* REQUIRED WORK:
Transcribe, word for word and without additions, each line below from the one containing "unfold poisonFound" through the one containing "unfold poisonSlot", both ends included.

Stored dataset items

Content starts

theorem execLpmInsert_keeps {kk : Kind} {sb : State} (sl : SliceId) (via : Master) (seq : Byte) (a0 : Word) (s : State) (hk : Keeps kk sb s) :
    KeepsO kk sb (execLpmInsert sl via seq a0 s) := by
  unfold execLpmInsert
  repeat' first | with_reducible apply KeepsO.next | with_reducible assumption | with_reducible apply commandRow_keeps | (constructor; (rintro _ ⟨⟩ _ _ _ _ _; first | (with_reducible apply specTbl_keeps; with_reducible assumption)); (first | (left; left; decide) | (left; right; decide) | (left; left; unfold pgSys; omega) | (left; left; unfold pgCip pgSlice pgSys; omega) | (left; left; unfold pgSlice pgSys; omega) | (left; left; unfold pgTbl pgSlice pgSys; omega) | (left; left; unfold pgCch pgSys pf1Base; omega) | (right; rintro _ ⟨⟩; rfl))) | (with_reducible apply Keeps.foldl; intro _ _ _) | with_reducible apply Keeps.ite | with_reducible apply KeepsO.ite | split | (with_reducible refine Keeps.upd ?_ rfl rfl rfl rfl rfl)

theorem execLpmDelete_keeps {kk : Kind} {sb : State} (sl : SliceId) (via : Master) (seq : Byte) (s : State) (hk : Keeps kk sb s) :
    KeepsO kk sb (execLpmDelete sl via seq s) := by
  unfold execLpmDelete
  repeat' first | with_reducible apply KeepsO.next | with_reducible assumption | with_reducible apply commandRow_keeps | (constructor; (rintro _ ⟨⟩ _ _ _ _ _; first | (with_reducible apply specTbl_keeps; with_reducible assumption)); (first | (left; left; decide) | (left; right; decide) | (left; left; unfold pgSys; omega) | (left; left; unfold pgCip pgSlice pgSys; omega) | (left; left; unfold pgSlice pgSys; omega) | (left; left; unfold pgTbl pgSlice pgSys; omega) | (left; left; unfold pgCch pgSys pf1Base; omega) | (right; rintro _ ⟨⟩; rfl))) | (with_reducible apply Keeps.foldl; intro _ _ _) | with_reducible apply Keeps.ite | with_reducible apply KeepsO.ite | split | (with_reducible refine Keeps.upd ?_ rfl rfl rfl rfl rfl)

theorem execLpmSearch_keeps {kk : Kind} {sb : State} (sl : SliceId) (via : Master) (seq : Byte) (s : State) (hk : Keeps kk sb s) :
    KeepsO kk sb (execLpmSearch sl via seq s) := by
  unfold execLpmSearch
  repeat' first | with_reducible apply KeepsO.next | with_reducible assumption | with_reducible apply commandRow_keeps | (constructor; (rintro _ ⟨⟩ _ _ _ _ _; first | (with_reducible apply specTbl_keeps; with_reducible assumption)); (first | (left; left; decide) | (left; right; decide) | (left; left; unfold pgSys; omega) | (left; left; unfold pgCip pgSlice pgSys; omega) | (left; left; unfold pgSlice pgSys; omega) | (left; left; unfold pgTbl pgSlice pgSys; omega) | (left; left; unfold pgCch pgSys pf1Base; omega) | (right; rintro _ ⟨⟩; rfl))) | (with_reducible apply Keeps.foldl; intro _ _ _) | with_reducible apply Keeps.ite | with_reducible apply KeepsO.ite | split | (with_reducible refine Keeps.upd ?_ rfl rfl rfl rfl rfl)

theorem execLpmLookup_keeps {kk : Kind} {sb : State} (sl : SliceId) (via : Master) (seq : Byte) (s : State) (hk : Keeps kk sb s) :
    KeepsO kk sb (execLpmLookup sl via seq s) := by
  unfold execLpmLookup
  repeat' first | with_reducible apply KeepsO.next | with_reducible assumption | with_reducible apply commandRow_keeps | (constructor; (rintro _ ⟨⟩ _ _ _ _ _; first | (with_reducible apply specTbl_keeps; with_reducible assumption)); (first | (left; left; decide) | (left; right; decide) | (left; left; unfold pgSys; omega) | (left; left; unfold pgCip pgSlice pgSys; omega) | (left; left; unfold pgSlice pgSys; omega) | (left; left; unfold pgTbl pgSlice pgSys; omega) | (left; left; unfold pgCch pgSys pf1Base; omega) | (right; rintro _ ⟨⟩; rfl))) | (with_reducible apply Keeps.foldl; intro _ _ _) | with_reducible apply Keeps.ite | with_reducible apply KeepsO.ite | split | (with_reducible refine Keeps.upd ?_ rfl rfl rfl rfl rfl)

theorem execLpmRead_keeps {kk : Kind} {sb : State} (sl : SliceId) (via : Master) (seq : Byte) (a0 : Word) (s : State) (hk : Keeps kk sb s) :
    KeepsO kk sb (execLpmRead sl via seq a0 s) := by
  unfold execLpmRead
  repeat' first | with_reducible apply KeepsO.next | with_reducible assumption | with_reducible apply commandRow_keeps | (constructor; (rintro _ ⟨⟩ _ _ _ _ _; first | (with_reducible apply specTbl_keeps; with_reducible assumption)); (first | (left; left; decide) | (left; right; decide) | (left; left; unfold pgSys; omega) | (left; left; unfold pgCip pgSlice pgSys; omega) | (left; left; unfold pgSlice pgSys; omega) | (left; left; unfold pgTbl pgSlice pgSys; omega) | (left; left; unfold pgCch pgSys pf1Base; omega) | (right; rintro _ ⟨⟩; rfl))) | (with_reducible apply Keeps.foldl; intro _ _ _) | with_reducible apply Keeps.ite | with_reducible apply KeepsO.ite | split | (with_reducible refine Keeps.upd ?_ rfl rfl rfl rfl rfl)

theorem execBulkLoad_keeps {kk : Kind} {sb : State} (sl : SliceId) (via : Master) (seq : Byte) (a0 a1 a2 : Word) (s : State) (hk : Keeps kk sb s) :
    KeepsO kk sb (execBulkLoad sl via seq a0 a1 a2 s) := by
  unfold execBulkLoad
  repeat' first | with_reducible apply KeepsO.next | with_reducible assumption | with_reducible apply commandRow_keeps | (constructor; (rintro _ ⟨⟩ _ _ _ _ _; first | (with_reducible apply specTbl_keeps; with_reducible assumption)); (first | (left; left; decide) | (left; right; decide) | (left; left; unfold pgSys; omega) | (left; left; unfold pgCip pgSlice pgSys; omega) | (left; left; unfold pgSlice pgSys; omega) | (left; left; unfold pgTbl pgSlice pgSys; omega) | (left; left; unfold pgCch pgSys pf1Base; omega) | (right; rintro _ ⟨⟩; rfl))) | (with_reducible apply Keeps.foldl; intro _ _ _) | with_reducible apply Keeps.ite | with_reducible apply KeepsO.ite | split | (with_reducible refine Keeps.upd ?_ rfl rfl rfl rfl rfl)

theorem execBulkDump_keeps {kk : Kind} {sb : State} (sl : SliceId) (via : Master) (seq : Byte) (a0 a1 a2 : Word) (s : State) (hk : Keeps kk sb s) :
    KeepsO kk sb (execBulkDump sl via seq a0 a1 a2 s) := by
  unfold execBulkDump
  repeat' first | with_reducible apply KeepsO.next | with_reducible assumption | with_reducible apply commandRow_keeps | (constructor; (rintro _ ⟨⟩ _ _ _ _ _; first | (with_reducible apply specTbl_keeps; with_reducible assumption)); (first | (left; left; decide) | (left; right; decide) | (left; left; unfold pgSys; omega) | (left; left; unfold pgCip pgSlice pgSys; omega) | (left; left; unfold pgSlice pgSys; omega) | (left; left; unfold pgTbl pgSlice pgSys; omega) | (left; left; unfold pgCch pgSys pf1Base; omega) | (right; rintro _ ⟨⟩; rfl))) | (with_reducible apply Keeps.foldl; intro _ _ _) | with_reducible apply Keeps.ite | with_reducible apply KeepsO.ite | split | (with_reducible refine Keeps.upd ?_ rfl rfl rfl rfl rfl)

theorem poisonFound_keeps {kk : Kind} {sb : State} (s : State) (sl : SliceId) (hk : Keeps kk sb s) :
    Keeps kk sb (poisonFound s sl) := by
  unfold poisonFound
  repeat' first | with_reducible assumption | with_reducible apply bump_keeps | with_reducible apply setErr_keeps | (with_reducible apply Keeps.foldl; intro _ _ _) | with_reducible apply Keeps.ite | split | (with_reducible refine Keeps.upd ?_ rfl rfl rfl rfl rfl)

theorem poisonSlot_keeps {kk : Kind} {sb : State} (s : State) (sl : SliceId) (p : Nat) (hk : Keeps kk sb s) :
    Keeps kk sb (poisonSlot s sl p) := by
  unfold poisonSlot
  repeat' first | (extract_lets +onlyGivenNames z; first | (have hz : Keeps kk sb z := (by unfold z; with_reducible assumption); clear hz; subst z) | (have hz : Keeps kk sb z := (by unfold z; repeat' first | with_reducible assumption | with_reducible apply putTbl_keeps | with_reducible apply poisonFound_keeps | (with_reducible apply Keeps.foldl; intro _ _ _) | with_reducible apply Keeps.ite | split | (with_reducible refine Keeps.upd ?_ rfl rfl rfl rfl rfl)); clear_value z)  | (have hz : PowerUnit := z; clear hz) | (have hz : RedUnit := z; clear hz) | (have hz : PcieUnit := z; clear hz) | (have hz : VkeepUnit := z; clear hz) | (have hz : TimeUnit := z; clear hz) | (have hz : TickUnit := z; clear hz) | (have hz : QueueUnit := z; clear hz) | (have hz : PipeUnit := z; clear hz) | (have hz : SchedUnit := z; clear hz) | (have hz : CipUnit := z; clear hz) | (have hz : CrtUnit := z; clear hz) | (have hz : MbxUnit := z; clear hz) | (have hz : CusUnit := z; clear hz) | (have hz : EccUnit := z; clear hz) | (have hz : PowerGov := z; clear hz) | (have hz : SliceRed := z; clear hz) | (have hz : MemChan := z; clear hz) | clear_value z | skip) | with_reducible assumption | with_reducible apply putTbl_keeps | with_reducible apply poisonFound_keeps | (with_reducible apply Keeps.foldl; intro _ _ _) | with_reducible apply Keeps.ite | split | (with_reducible refine Keeps.upd ?_ rfl rfl rfl rfl rfl)

theorem poisonRow_keeps {kk : Kind} {sb : State} (s : State) (sl : SliceId) (i : Nat) (hk : Keeps kk sb s) :
    Keeps kk sb (poisonRow s sl i) := by
  unfold poisonRow
  repeat' first | (extract_lets +onlyGivenNames z; first | (have hz : Keeps kk sb z := (by unfold z; with_reducible assumption); clear hz; subst z) | (have hz : Keeps kk sb z := (by unfold z; repeat' first | with_reducible assumption | with_reducible apply putTbl_keeps | with_reducible apply poisonFound_keeps | (with_reducible apply Keeps.foldl; intro _ _ _) | with_reducible apply Keeps.ite | split | (with_reducible refine Keeps.upd ?_ rfl rfl rfl rfl rfl)); clear_value z)  | (have hz : PowerUnit := z; clear hz) | (have hz : RedUnit := z; clear hz) | (have hz : PcieUnit := z; clear hz) | (have hz : VkeepUnit := z; clear hz) | (have hz : TimeUnit := z; clear hz) | (have hz : TickUnit := z; clear hz) | (have hz : QueueUnit := z; clear hz) | (have hz : PipeUnit := z; clear hz) | (have hz : SchedUnit := z; clear hz) | (have hz : CipUnit := z; clear hz) | (have hz : CrtUnit := z; clear hz) | (have hz : MbxUnit := z; clear hz) | (have hz : CusUnit := z; clear hz) | (have hz : EccUnit := z; clear hz) | (have hz : PowerGov := z; clear hz) | (have hz : SliceRed := z; clear hz) | (have hz : MemChan := z; clear hz) | clear_value z | skip) | with_reducible assumption | with_reducible apply putTbl_keeps | with_reducible apply poisonFound_keeps | (with_reducible apply Keeps.foldl; intro _ _ _) | with_reducible apply Keeps.ite | split | (with_reducible refine Keeps.upd ?_ rfl rfl rfl rfl rfl)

Content ends

* ANSWER TO THIS PROBLEM:
  unfold poisonFound
  repeat' first | with_reducible assumption | with_reducible apply bump_keeps | with_reducible apply setErr_keeps | (with_reducible apply Keeps.foldl; intro _ _ _) | with_reducible apply Keeps.ite | split | (with_reducible refine Keeps.upd ?_ rfl rfl rfl rfl rfl)

theorem poisonSlot_keeps {kk : Kind} {sb : State} (s : State) (sl : SliceId) (p : Nat) (hk : Keeps kk sb s) :
    Keeps kk sb (poisonSlot s sl p) := by
  unfold poisonSlot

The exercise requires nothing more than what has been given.